The most obvious inefficiency is the SQL INSERT statement. Inserting a large quantity of rows into a SQL table one row at a time is the most inefficient way to get the job done and will be a huge performance killer, potentially impacting performance to other users too. Assuming you are writing to an MS SQL Table, you would see a big improvement inserting multiple rows of values in a single INSERT statement, which will be bulk inserted as a set, which will improve performance. There are some non-MS SQL engines that will still split multiple rows of values into separate insert statements, resulting in no performance gain. If combining multiple rows into a single INSERT statement, you also have to be careful how big the text string becomes or how many rows you include, as there can be limits on that too,
However, if you are consuming this result set into a Dashboard Data Adapter, then why do you need to be outputting the data to an intermediary SQL table at all? A Dashboard Data Adapter ultimately consumes a DataSet or DataTable. Rather than writing to a SQL table, collect the results into a DataTable, keeping the result set fully in memory, and when done, simply return the DataTable to the Data Adapter. Without seeing the rest of your code, I'm guessing this one change will make a huge improvement.
If you are determined to write the data into a SQL Table, then collect the results into a DataTable, then at the end, use BRApi.Database.SaveCustomDataTable() to bulk insert the entire result set contained in the DataTable to the SQL table. That will bulk insert the rows into the SQL table in the most efficient manner. That will have a big performance gain.
And if you are absolutely determined to write the data into a SQL table, you really should be using the dbParamInfos parameter to minimally pass-in the Text property value to ExecuteSQL() or ExecuteActionQuery(). With the way you have written your code, you make it way too easy for someone to inject a SQL Statement in the Text property value that could do something very harmful, like wipe your entire database. Some would say that you should pass all parameters through via dbParamInfos, but the other parameters you are passing can't really be compromised for SQL Command Line Injection.
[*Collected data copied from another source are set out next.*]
-- ==== Sys2Proof/Certificates/Slice0/Obligations.lean ====
section
/-! DEFINITION. The statements for the provers. "Live" below is `encEnded … = false` or `decEnded … = false`: the run of
that instance has not ended. A statement of a result says the whole next state, so it is also the frame: every register,
store and flag not named in it is as before, and the other instance and the port are untouched. -/

open Sys2Proof Sys2Proof.Machine

/-! ### Bit streams (40_bitstream.md) -/

/-- R121: `BW.WRITE` appends the low-order `width` bits of `value`, most significant first; fewer than eight stay
buffered; bytes once out stay as they are. On a closed writer it has no step. -/
def Obligations.BwWriteAppendsLowBits : Prop :=
  ∀ (value width : Nat) (s : State), encEnded s.enc.phase = false →
    (s.enc.bw.closed = false →
      ∃ b : Bw, exec (.bwWrite value width) s = .next { s with enc := { s.enc with bw := b } } ∧
        b.bits = s.enc.bw.bits ++ msbFirst width value ∧ b.pend.length < 8 ∧ s.enc.bw.out <+: b.out ∧
        b.closed = false) ∧
    (s.enc.bw.closed = true → exec (.bwWrite value width) s = .refused .writerClosed)

/-- R122: `BW.CLOSE` pads a partial byte with zero bits on the LSB side, appends no byte when there is none, and closes.
The premise on `BW.pend` is R33's. A closed writer has no step. -/
def Obligations.BwCloseFlushesAndPads : Prop :=
  ∀ s : State, encEnded s.enc.phase = false →
    (s.enc.bw.closed = false → s.enc.bw.pend.length < 8 →
      ∃ b : Bw, exec .bwClose s = .next { s with enc := { s.enc with bw := b } } ∧
        b.bits = s.enc.bw.bits ++ List.replicate ((8 - s.enc.bw.pend.length) % 8) false ∧ b.pend = [] ∧
        b.out.length = (s.enc.bw.bitCount + 7) / 8 ∧ b.closed = true) ∧
    (s.enc.bw.closed = true → exec .bwClose s = .refused .writerClosed)

/-- R123: `BR.READ` assembles the next `width` bits most significant first and moves the cursor over them, or, with fewer
than `width` bits remaining, raises `Truncated` and leaves the cursor. -/
def Obligations.BrReadAssemblesOrTruncates : Prop :=
  ∀ (width : Nat) (s : State), decEnded s.dec.phase = false →
    (s.dec.br.pos + width ≤ 8 * s.dec.br.input.length →
      ∃ v, s.dec.br.NextIs width v ∧ exec (.brRead width) s = .next { s with
        dec := { s.dec with br := { s.dec.br with pos := s.dec.br.pos + width } }, ret := .nat v }) ∧
    (8 * s.dec.br.input.length - s.dec.br.pos < width →
      exec (.brRead width) s = .next { s with
        dec := { s.dec with phase := .fault,
                            fault := some (.truncated width (8 * s.dec.br.input.length - s.dec.br.pos)) } })

/-- R124: `BR.EMPTY` answers whether no bit at all remains, here by whether a read of one bit would find one; nothing but
the answer changes. -/
def Obligations.BrEmptyAnswersNoBitRemains : Prop :=
  ∀ s : State, decEnded s.dec.phase = false →
    ∃ b, exec .brEmpty s = .next { s with ret := .bool b } ∧
      (b = true ↔ exec (.brRead 1) s = .next (s.raise .dec (.truncated 1 0)))

/-- R125, the write-then-read law: what is written from creation and closed is read back at the same widths, nothing is
`Truncated`, and at the end at most seven bits remain, all zero. -/
def Obligations.WriteThenRead : Prop :=
  ∀ ws : List (Nat × Nat),
    ∃ s, performs (ws.map (fun w => Instr.bwWrite w.1 w.2) ++ [.bwClose]) State.reset = some s ∧
      ∀ k, ∃ t, performs ((ws.take k).map fun w => Instr.brRead w.2) (s.hostSuppliesInput s.enc.bw.out) = some t ∧
        (∀ v w, ws[k]? = some (v, w) → ∃ u, exec (.brRead w) t = .next u ∧ u.ret = .nat (v % 2 ^ w) ∧
          u.dec.fault = none) ∧
        (ws.length ≤ k → 8 * t.dec.br.input.length - t.dec.br.pos ≤ 7 ∧
          ∀ b ∈ t.dec.br.bits.drop t.dec.br.pos, b = false)

/-! ### Dictionaries (41_codebook_tables.md) -/

/-- R141, R142: `CB.CONTAINS` answers for the exact string; `CB.GET` answers its code, and has no step for an absent
string. -/
def Obligations.CbLookupsAnswerForTheExactString : Prop :=
  ∀ (str : Bytes) (s : State), encEnded s.enc.phase = false → str ≠ [] → mapWf bytesLt s.enc.cb →
    (∃ b, exec (.cbContains str) s = .next { s with ret := .bool b } ∧ (b = true ↔ ∃ c, (str, c) ∈ s.enc.cb)) ∧
    (∀ c, (str, c) ∈ s.enc.cb → exec (.cbGet str) s = .next { s with ret := .nat c }) ∧
    ((∀ c, (str, c) ∉ s.enc.cb) → exec (.cbGet str) s = .refused .keyAbsent)

/-- R143, R144: `CB.PUT` gives one key a code, or, with `absent`, removes it; `CB.REMOVE` is `CB.PUT` with `absent`; every
other key, those of which the string is a prefix too, is unchanged, and the map stays canonical. -/
def Obligations.CbPutAndRemoveChangeOneKey : Prop :=
  ∀ (str : Bytes) (v : Option Nat) (s : State), encEnded s.enc.phase = false → str ≠ [] → mapWf bytesLt s.enc.cb →
    (∃ cb, exec (.cbPut str v) s = .next { s with enc := { s.enc with cb := cb } } ∧ mapWf bytesLt cb ∧
      ∀ t c, (t, c) ∈ cb ↔ t = str ∧ v = some c ∨ t ≠ str ∧ (t, c) ∈ s.enc.cb) ∧
    ∃ cb, exec (.cbRemove str) s = .next { s with enc := { s.enc with cb := cb } } ∧ mapWf bytesLt cb ∧
      ∀ t c, (t, c) ∈ cb ↔ t ≠ str ∧ (t, c) ∈ s.enc.cb

/-- R145: `CB.INIT` leaves `{ ⟨A[i]⟩ ↦ i : 0 ≤ i < |A| }` and nothing else, for an alphabet of distinct bytes (R13); it
has a step for every written configuration. -/
def Obligations.CbInitLeavesTheAlphabet : Prop :=
  ∀ s : State, encEnded s.enc.phase = false → s.enc.cfg.written = true →
    ∃ cb, exec .cbInit s = .next { s with enc := { s.enc with cb := cb } } ∧ mapWf bytesLt cb ∧
      (s.enc.cfg.alphabet.Nodup →
        ∀ t c, (t, c) ∈ cb ↔ ∃ b, t = [b] ∧ s.enc.cfg.alphabet[c]? = some b)

/-- R150 to R152: `CT.LOOKUP` answers the slot's string or `absent`; `CT.INSERT` and `CT.CLEAR` change one slot. A code at
or above `M = 2^maxW` has no slot and no step (log entry 6: the unit's `M` is `2^maxW` of `CFG`, also before the start
operation has computed the register), and with `CFG` unwritten no operation that reads it has one (R22). -/
def Obligations.CtOperationsReachOneSlot : Prop :=
  ∀ (x : Nat) (str : Bytes) (s : State), decEnded s.dec.phase = false → str ≠ [] → mapWf natLt s.dec.ct →
    (s.dec.cfg.written = true → x < 2 ^ s.dec.cfg.maxW →
      (∃ r, exec (.ctLookup x) s = .next { s with ret := .str r } ∧ ∀ t, r = some t ↔ (x, t) ∈ s.dec.ct) ∧
      (∃ ct, exec (.ctInsert x str) s = .next { s with dec := { s.dec with ct := ct } } ∧ mapWf natLt ct ∧
        ∀ y t, (y, t) ∈ ct ↔ y = x ∧ t = str ∨ y ≠ x ∧ (y, t) ∈ s.dec.ct) ∧
      ∃ ct, exec (.ctClear x) s = .next { s with dec := { s.dec with ct := ct } } ∧ mapWf natLt ct ∧
        ∀ y t, (y, t) ∈ ct ↔ y ≠ x ∧ (y, t) ∈ s.dec.ct) ∧
    (s.dec.cfg.written = true → 2 ^ s.dec.cfg.maxW ≤ x →
      exec (.ctLookup x) s = .refused .codeOutOfRange ∧ exec (.ctInsert x str) s = .refused .codeOutOfRange ∧
        exec (.ctClear x) s = .refused .codeOutOfRange) ∧
    (s.dec.cfg.written = false →
      exec (.ctLookup x) s = .refused .cfgUnwritten ∧ exec (.ctInsert x str) s = .refused .cfgUnwritten ∧
        exec (.ctClear x) s = .refused .cfgUnwritten)

/-- R153: `CT.INIT` leaves slot `x` at `⟨A[x]⟩` for `x < |A|` and `x < M`, every other slot absent
(log entry 6 names the `M`). -/
def Obligations.CtInitLeavesTheAlphabet : Prop :=
  ∀ s : State, decEnded s.dec.phase = false → s.dec.cfg.written = true →
    ∃ ct, exec .ctInit s = .next { s with dec := { s.dec with ct := ct } } ∧ mapWf natLt ct ∧
      ∀ x t, (x, t) ∈ ct ↔ x < 2 ^ s.dec.cfg.maxW ∧ ∃ b, s.dec.cfg.alphabet[x]? = some b ∧ t = [b]

/-! ### Trackers (42_lru_tracker.md, 43_lfu_tracker.md) -/

/-- R160 to R163, in either instance that has the unit, whatever the key, the empty string too: `LRU.USE` moves the key to
the front, creating it if need be; `LRU.REMOVE` takes it out, and is no change for an untracked key; `LRU.FIND` answers the
back, null when empty, and changes nothing. The other keys keep their order. That the unit exists from the writing of `CFG`
on is the model's reading (log entry 5). -/
def Obligations.LruOperations : Prop :=
  (∀ (k : Bytes) (s : State), encEnded s.enc.phase = false → s.enc.cfg.written = true → s.enc.cfg.policy = .lru →
    s.enc.trk.lru.Nodup →
    exec (.lruUse (.str k)) s = .next { s with
      enc := { s.enc with trk := { s.enc.trk with lru := k :: s.enc.trk.lru.erase k } } } ∧
    exec (.lruRemove (.str k)) s = .next { s with
      enc := { s.enc with trk := { s.enc.trk with lru := s.enc.trk.lru.erase k } } } ∧
    exec (.lruFind .enc) s = .next { s with ret := .key (s.enc.trk.lru.getLast?.map Key.str) }) ∧
  ∀ (x : Nat) (s : State), decEnded s.dec.phase = false → s.dec.cfg.written = true → s.dec.cfg.policy = .lru →
    s.dec.trk.lru.Nodup →
    exec (.lruUse (.code x)) s = .next { s with
      dec := { s.dec with trk := { s.dec.trk with lru := x :: s.dec.trk.lru.erase x } } } ∧
    exec (.lruRemove (.code x)) s = .next { s with
      dec := { s.dec with trk := { s.dec.trk with lru := s.dec.trk.lru.erase x } } } ∧
    exec (.lruFind .dec) s = .next { s with ret := .key (s.dec.trk.lru.getLast?.map Key.code) }

/-- T33's property P4 (95_test_vectors.md): after any sequence of uses (`true`) and removals (`false`) from an empty
tracker, `LRU.FIND` answers the live key whose last use is the longest ago, and null when no key is live. A key is live
when its last operation was a use. The tracker is driven alone (log entry 5). -/
def Obligations.LruFindsTheLeastRecentlyUsed : Prop :=
  ∀ (ops : List (Bool × Nat)) (s : State), decEnded s.dec.phase = false → s.dec.cfg.written = true →
    s.dec.cfg.policy = .lru → s.dec.trk.lru = [] → ∃ t r,
    performs (ops.map fun o => if o.1 then Instr.lruUse (.code o.2) else .lruRemove (.code o.2)) s = some t ∧
    exec (.lruFind .dec) t = .next { t with ret := .key (r.map Key.code) } ∧
    ∀ v, r = some v ↔
      ∃ i, ops[i]? = some (true, v) ∧ (∀ j o, i < j → ops[j]? = some o → o.2 ≠ v) ∧
        ∀ (w : Nat) (i' : Nat), ops[i']? = some (true, w) → (∀ j o, i' < j → ops[j]? = some o → o.2 ≠ w) → i ≤ i'

/-- R175 to R178, in either instance that has the unit, whatever the key, the empty string too: what `LFU.USE` does to every
frequency, every bucket and `minFreq`; R39 keeps holding. That the unit exists from the writing of `CFG` on is the model's
reading (log entry 5). -/
def Obligations.LfuUseCountsAndPushesToTheFront : Prop :=
  (∀ (k : Bytes) (s : State), encEnded s.enc.phase = false → s.enc.cfg.written = true → s.enc.cfg.policy = .lfu →
    s.enc.trk.lfu.Consistent bytesLt →
    ∃ l, exec (.lfuUse (.str k)) s = .next { s with enc := { s.enc with trk := { s.enc.trk with lfu := l } } } ∧
      s.enc.trk.lfu.UsedTo k l ∧ l.Consistent bytesLt) ∧
  ∀ (x : Nat) (s : State), decEnded s.dec.phase = false → s.dec.cfg.written = true → s.dec.cfg.policy = .lfu →
    s.dec.trk.lfu.Consistent natLt →
    ∃ l, exec (.lfuUse (.code x)) s = .next { s with dec := { s.dec with trk := { s.dec.trk with lfu := l } } } ∧
      s.dec.trk.lfu.UsedTo x l ∧ l.Consistent natLt

/-- R179, R180, in either instance that has the unit, whatever the key: `LFU.REMOVE` takes the key out of its bucket and
leaves `minFreq`, stale or not; `LFU.FIND` answers the back of the bucket at `minFreq`, null when it is empty, and changes
nothing. That the unit exists from the writing of `CFG` on is the model's reading (log entry 5). -/
def Obligations.LfuRemoveAndFind : Prop :=
  (∀ (k : Bytes) (s : State), encEnded s.enc.phase = false → s.enc.cfg.written = true → s.enc.cfg.policy = .lfu →
    s.enc.trk.lfu.Consistent bytesLt →
    (∃ l, exec (.lfuRemove (.str k)) s = .next { s with enc := { s.enc with trk := { s.enc.trk with lfu := l } } } ∧
      s.enc.trk.lfu.RemovedTo k l ∧ l.Consistent bytesLt) ∧
    exec (.lfuFind .enc) s = .next { s with
      ret := .key ((s.enc.trk.lfu.at s.enc.trk.lfu.minFreq).getLast?.map Key.str) }) ∧
  ∀ (x : Nat) (s : State), decEnded s.dec.phase = false → s.dec.cfg.written = true → s.dec.cfg.policy = .lfu →
    s.dec.trk.lfu.Consistent natLt →
    (∃ l, exec (.lfuRemove (.code x)) s = .next { s with dec := { s.dec with trk := { s.dec.trk with lfu := l } } } ∧
      s.dec.trk.lfu.RemovedTo x l ∧ l.Consistent natLt) ∧
    exec (.lfuFind .dec) s = .next { s with
      ret := .key ((s.dec.trk.lfu.at s.dec.trk.lfu.minFreq).getLast?.map Key.code) }

/-- Property P5 (R183) with its tie-break (R181): after any sequence of uses from an empty tracker, `LFU.FIND` answers a
key used the least often, among those the one whose last use is the longest ago; null only when no key was used. The tracker is
driven alone (log entry 5). -/
def Obligations.LfuFindsTheOldestLeastUsed : Prop :=
  ∀ (ks : List Nat) (s : State), decEnded s.dec.phase = false → s.dec.cfg.written = true →
    s.dec.cfg.policy = .lfu → s.dec.trk = Trk.empty → ∃ t r,
    performs (ks.map fun k => Instr.lfuUse (.code k)) s = some t ∧
    exec (.lfuFind .dec) t = .next { t with ret := .key (r.map Key.code) } ∧
    (r = none ↔ ks = []) ∧
    ∀ v, r = some v → v ∈ ks ∧ ∀ k ∈ ks, ks.count v ≤ ks.count k ∧
      (ks.count k = ks.count v → k ≠ v → ∃ i : Nat, ks[i]? = some k ∧ ∀ j : Nat, i ≤ j → ks[j]? ≠ some v)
This recomendation has nothing to do with performance, though it could if they wipe your DB out.
If keeping everything in an in-memory DataTable does not offer a big enough gain, then the next change would be perform this code in a Finance business rule where you can use api rather BRApi calls. The api calls can access all the metadata via in-memory cache, whereas BRApi read everything from underlying OS SQL tables. If you ultimately still need to be consume the result set into a Dashboard data adapter, you'd need the Data Adapter to call a Custom Calculate Data Management package for a single Data Unit. The invoked Finance Business rule would need to return the resulting DataTable via a Global variable so the calling Data Adapter can retrieve and surface it. This is a full in-memory option, and would likely bring the overall runtime down to seconds.
Alternatively, you could handle this in a Cube View, using a UD8 DynamicCalc member. But be very sure only to use api calls rather than BRApi calls. This ought to run fairly quickly, as it would be all in-memory, but with a bunch of overhead.